>>>>>
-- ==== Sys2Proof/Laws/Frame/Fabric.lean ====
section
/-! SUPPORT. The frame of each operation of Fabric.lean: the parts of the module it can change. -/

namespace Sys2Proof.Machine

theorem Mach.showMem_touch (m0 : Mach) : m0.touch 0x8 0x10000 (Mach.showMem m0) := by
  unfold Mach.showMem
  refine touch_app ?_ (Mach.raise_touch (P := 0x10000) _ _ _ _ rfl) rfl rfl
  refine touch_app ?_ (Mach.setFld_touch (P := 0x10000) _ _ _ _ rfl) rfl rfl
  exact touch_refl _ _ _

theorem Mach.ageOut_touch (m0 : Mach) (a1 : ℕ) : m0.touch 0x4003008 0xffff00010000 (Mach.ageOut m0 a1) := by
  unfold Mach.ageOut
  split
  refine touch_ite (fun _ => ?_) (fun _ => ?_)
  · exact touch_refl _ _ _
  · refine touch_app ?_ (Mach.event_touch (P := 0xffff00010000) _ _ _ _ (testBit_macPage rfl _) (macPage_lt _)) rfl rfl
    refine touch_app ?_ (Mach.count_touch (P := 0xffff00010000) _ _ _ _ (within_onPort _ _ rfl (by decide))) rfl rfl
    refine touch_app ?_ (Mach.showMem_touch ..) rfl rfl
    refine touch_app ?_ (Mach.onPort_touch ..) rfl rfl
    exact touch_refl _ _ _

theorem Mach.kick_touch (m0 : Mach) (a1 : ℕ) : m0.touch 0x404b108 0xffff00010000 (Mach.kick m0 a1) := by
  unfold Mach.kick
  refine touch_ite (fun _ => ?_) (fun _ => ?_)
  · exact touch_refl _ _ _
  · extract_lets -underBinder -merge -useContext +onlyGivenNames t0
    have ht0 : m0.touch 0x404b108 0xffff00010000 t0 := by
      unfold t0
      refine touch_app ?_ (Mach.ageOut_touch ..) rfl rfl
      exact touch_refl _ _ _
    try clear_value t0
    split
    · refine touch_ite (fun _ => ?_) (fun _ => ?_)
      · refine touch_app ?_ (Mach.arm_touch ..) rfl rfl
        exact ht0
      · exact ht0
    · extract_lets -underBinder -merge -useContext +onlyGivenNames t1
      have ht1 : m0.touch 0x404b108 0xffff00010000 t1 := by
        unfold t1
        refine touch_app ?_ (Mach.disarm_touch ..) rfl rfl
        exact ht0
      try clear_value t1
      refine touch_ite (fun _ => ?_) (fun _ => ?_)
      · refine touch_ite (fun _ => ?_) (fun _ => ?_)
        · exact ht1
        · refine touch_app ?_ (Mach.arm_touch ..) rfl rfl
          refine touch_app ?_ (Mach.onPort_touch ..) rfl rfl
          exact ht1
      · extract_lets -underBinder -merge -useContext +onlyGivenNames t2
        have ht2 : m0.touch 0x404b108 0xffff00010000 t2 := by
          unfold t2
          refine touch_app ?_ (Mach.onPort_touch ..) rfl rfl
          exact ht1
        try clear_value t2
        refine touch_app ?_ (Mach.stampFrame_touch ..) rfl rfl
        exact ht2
<<<<<
>>>>>
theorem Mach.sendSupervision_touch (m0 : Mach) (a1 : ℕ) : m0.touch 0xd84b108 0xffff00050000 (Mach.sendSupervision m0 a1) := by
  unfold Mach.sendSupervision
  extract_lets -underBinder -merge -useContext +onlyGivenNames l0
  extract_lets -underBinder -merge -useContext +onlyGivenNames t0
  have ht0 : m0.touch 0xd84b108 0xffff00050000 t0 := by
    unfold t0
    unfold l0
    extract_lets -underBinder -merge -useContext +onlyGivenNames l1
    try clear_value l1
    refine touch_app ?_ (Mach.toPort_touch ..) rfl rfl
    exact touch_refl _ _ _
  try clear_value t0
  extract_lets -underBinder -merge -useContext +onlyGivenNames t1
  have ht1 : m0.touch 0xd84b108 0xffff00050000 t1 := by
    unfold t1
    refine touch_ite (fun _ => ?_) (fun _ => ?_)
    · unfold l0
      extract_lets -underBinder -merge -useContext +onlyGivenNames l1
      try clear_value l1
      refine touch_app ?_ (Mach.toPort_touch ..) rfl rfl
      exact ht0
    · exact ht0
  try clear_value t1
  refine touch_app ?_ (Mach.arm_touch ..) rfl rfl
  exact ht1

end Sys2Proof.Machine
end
<<<<<
>>>>>
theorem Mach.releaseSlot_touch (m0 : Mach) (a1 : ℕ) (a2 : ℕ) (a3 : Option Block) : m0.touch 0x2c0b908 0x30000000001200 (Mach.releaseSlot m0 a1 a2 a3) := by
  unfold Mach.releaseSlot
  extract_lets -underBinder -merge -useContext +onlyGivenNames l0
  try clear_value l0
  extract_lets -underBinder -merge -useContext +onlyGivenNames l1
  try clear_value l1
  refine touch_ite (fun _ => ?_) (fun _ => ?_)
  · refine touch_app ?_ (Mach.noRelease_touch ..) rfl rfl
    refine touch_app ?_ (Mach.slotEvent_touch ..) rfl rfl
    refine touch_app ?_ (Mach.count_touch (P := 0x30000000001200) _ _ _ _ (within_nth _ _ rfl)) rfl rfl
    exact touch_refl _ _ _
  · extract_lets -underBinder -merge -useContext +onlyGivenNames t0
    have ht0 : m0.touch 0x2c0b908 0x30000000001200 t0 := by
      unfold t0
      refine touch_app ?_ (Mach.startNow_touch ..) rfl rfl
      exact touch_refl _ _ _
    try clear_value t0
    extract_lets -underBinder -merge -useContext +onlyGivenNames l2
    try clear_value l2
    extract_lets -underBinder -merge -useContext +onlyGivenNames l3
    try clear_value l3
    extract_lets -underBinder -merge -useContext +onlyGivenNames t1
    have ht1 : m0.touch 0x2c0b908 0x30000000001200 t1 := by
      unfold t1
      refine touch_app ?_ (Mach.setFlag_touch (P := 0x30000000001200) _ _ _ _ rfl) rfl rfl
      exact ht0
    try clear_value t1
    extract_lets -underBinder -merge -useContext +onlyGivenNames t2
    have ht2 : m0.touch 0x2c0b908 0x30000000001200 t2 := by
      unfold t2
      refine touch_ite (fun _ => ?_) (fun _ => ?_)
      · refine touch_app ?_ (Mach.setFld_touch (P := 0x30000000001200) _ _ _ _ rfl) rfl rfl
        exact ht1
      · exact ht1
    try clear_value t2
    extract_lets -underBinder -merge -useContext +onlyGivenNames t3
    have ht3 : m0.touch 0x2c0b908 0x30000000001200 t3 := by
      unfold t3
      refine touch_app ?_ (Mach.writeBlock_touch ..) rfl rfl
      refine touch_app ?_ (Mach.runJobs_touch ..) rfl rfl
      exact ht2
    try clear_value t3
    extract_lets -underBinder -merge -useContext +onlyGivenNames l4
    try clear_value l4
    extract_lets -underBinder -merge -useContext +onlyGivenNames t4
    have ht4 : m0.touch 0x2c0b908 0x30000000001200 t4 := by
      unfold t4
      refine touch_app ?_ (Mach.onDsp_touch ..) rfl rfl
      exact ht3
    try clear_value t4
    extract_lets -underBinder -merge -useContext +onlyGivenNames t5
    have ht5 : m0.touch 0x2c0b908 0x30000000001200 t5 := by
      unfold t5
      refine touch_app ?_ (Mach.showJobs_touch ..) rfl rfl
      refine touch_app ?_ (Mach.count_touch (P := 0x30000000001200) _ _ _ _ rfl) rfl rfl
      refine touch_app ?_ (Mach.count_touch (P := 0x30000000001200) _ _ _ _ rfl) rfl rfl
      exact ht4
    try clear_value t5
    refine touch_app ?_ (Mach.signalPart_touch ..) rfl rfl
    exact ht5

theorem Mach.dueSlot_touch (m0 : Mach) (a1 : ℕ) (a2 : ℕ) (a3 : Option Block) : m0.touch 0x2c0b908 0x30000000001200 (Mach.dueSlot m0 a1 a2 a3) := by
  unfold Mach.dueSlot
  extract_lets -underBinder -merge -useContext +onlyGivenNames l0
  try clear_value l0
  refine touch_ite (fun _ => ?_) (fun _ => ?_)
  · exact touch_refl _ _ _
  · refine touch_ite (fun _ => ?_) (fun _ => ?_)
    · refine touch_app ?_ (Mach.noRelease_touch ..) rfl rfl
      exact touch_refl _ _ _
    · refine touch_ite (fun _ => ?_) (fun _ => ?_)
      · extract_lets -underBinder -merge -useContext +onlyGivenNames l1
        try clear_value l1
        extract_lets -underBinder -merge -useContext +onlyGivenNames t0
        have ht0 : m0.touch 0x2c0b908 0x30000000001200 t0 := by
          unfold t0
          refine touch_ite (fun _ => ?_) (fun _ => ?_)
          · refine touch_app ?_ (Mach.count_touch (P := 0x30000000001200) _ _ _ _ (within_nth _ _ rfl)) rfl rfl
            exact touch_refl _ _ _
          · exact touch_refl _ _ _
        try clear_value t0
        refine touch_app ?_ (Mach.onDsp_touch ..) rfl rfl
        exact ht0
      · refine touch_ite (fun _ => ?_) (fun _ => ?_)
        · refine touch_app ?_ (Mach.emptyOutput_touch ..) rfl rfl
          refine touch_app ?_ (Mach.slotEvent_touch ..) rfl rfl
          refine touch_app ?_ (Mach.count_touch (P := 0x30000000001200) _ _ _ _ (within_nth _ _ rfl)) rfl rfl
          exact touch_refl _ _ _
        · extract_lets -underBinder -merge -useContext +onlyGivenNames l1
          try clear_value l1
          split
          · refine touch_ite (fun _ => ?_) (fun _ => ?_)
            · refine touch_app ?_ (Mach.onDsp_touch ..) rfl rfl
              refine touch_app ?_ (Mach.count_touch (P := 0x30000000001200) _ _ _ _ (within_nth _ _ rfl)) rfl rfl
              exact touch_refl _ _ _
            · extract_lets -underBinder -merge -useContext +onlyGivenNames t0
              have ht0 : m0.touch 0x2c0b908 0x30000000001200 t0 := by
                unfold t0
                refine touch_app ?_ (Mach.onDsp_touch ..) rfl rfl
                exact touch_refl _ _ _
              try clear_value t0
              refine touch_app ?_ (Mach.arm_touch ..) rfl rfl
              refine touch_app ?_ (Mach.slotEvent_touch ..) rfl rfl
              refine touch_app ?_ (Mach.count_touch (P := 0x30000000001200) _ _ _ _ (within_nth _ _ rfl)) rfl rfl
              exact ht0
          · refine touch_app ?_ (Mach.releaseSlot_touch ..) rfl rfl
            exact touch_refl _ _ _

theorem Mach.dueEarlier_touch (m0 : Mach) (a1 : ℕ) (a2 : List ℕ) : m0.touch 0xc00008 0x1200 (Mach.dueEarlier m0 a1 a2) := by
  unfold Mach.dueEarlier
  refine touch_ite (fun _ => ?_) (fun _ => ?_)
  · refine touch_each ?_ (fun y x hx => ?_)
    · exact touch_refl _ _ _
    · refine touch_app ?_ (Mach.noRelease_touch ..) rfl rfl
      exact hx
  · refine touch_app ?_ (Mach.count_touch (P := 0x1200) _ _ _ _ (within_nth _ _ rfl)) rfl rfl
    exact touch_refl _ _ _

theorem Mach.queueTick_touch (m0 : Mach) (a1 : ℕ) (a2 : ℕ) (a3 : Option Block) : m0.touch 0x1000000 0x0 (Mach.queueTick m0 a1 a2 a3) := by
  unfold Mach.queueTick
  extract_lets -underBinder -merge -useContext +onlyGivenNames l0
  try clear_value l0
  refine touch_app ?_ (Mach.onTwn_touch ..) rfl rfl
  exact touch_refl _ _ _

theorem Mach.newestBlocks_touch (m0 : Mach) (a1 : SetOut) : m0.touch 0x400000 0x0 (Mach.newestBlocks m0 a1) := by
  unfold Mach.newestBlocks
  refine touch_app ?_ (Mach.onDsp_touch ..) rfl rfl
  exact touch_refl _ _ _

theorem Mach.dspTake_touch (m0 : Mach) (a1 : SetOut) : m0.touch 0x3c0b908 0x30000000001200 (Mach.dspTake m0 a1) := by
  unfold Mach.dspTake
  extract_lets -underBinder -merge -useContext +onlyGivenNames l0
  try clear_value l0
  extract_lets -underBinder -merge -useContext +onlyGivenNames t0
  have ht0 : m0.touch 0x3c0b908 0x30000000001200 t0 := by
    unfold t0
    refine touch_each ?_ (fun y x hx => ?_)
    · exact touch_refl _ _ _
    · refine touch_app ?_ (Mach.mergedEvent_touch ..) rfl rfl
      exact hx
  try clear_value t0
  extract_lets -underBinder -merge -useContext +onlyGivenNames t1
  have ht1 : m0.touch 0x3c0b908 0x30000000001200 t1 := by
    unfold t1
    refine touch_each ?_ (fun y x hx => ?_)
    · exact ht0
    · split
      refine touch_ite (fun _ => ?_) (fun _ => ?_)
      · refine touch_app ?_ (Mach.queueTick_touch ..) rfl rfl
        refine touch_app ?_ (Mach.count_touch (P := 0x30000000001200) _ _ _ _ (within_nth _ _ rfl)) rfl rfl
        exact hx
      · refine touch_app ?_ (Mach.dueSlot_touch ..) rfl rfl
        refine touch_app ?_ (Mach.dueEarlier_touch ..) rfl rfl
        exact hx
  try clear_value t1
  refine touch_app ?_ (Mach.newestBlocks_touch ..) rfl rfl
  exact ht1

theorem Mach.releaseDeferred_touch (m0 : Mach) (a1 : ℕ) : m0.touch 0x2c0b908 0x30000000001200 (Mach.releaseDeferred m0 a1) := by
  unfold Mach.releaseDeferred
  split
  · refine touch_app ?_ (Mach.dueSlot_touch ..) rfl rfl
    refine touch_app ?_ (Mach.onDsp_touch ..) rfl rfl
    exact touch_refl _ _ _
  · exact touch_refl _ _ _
<<<<<
EXERCISE INSTRUCTIONS:
What lines in the material above contain the word "kick"? Copy them out.

ANSWER SECTION:
theorem Mach.kick_touch (m0 : Mach) (a1 : ℕ) : m0.touch 0x404b108 0xffff00010000 (Mach.kick m0 a1) := by
  unfold Mach.kick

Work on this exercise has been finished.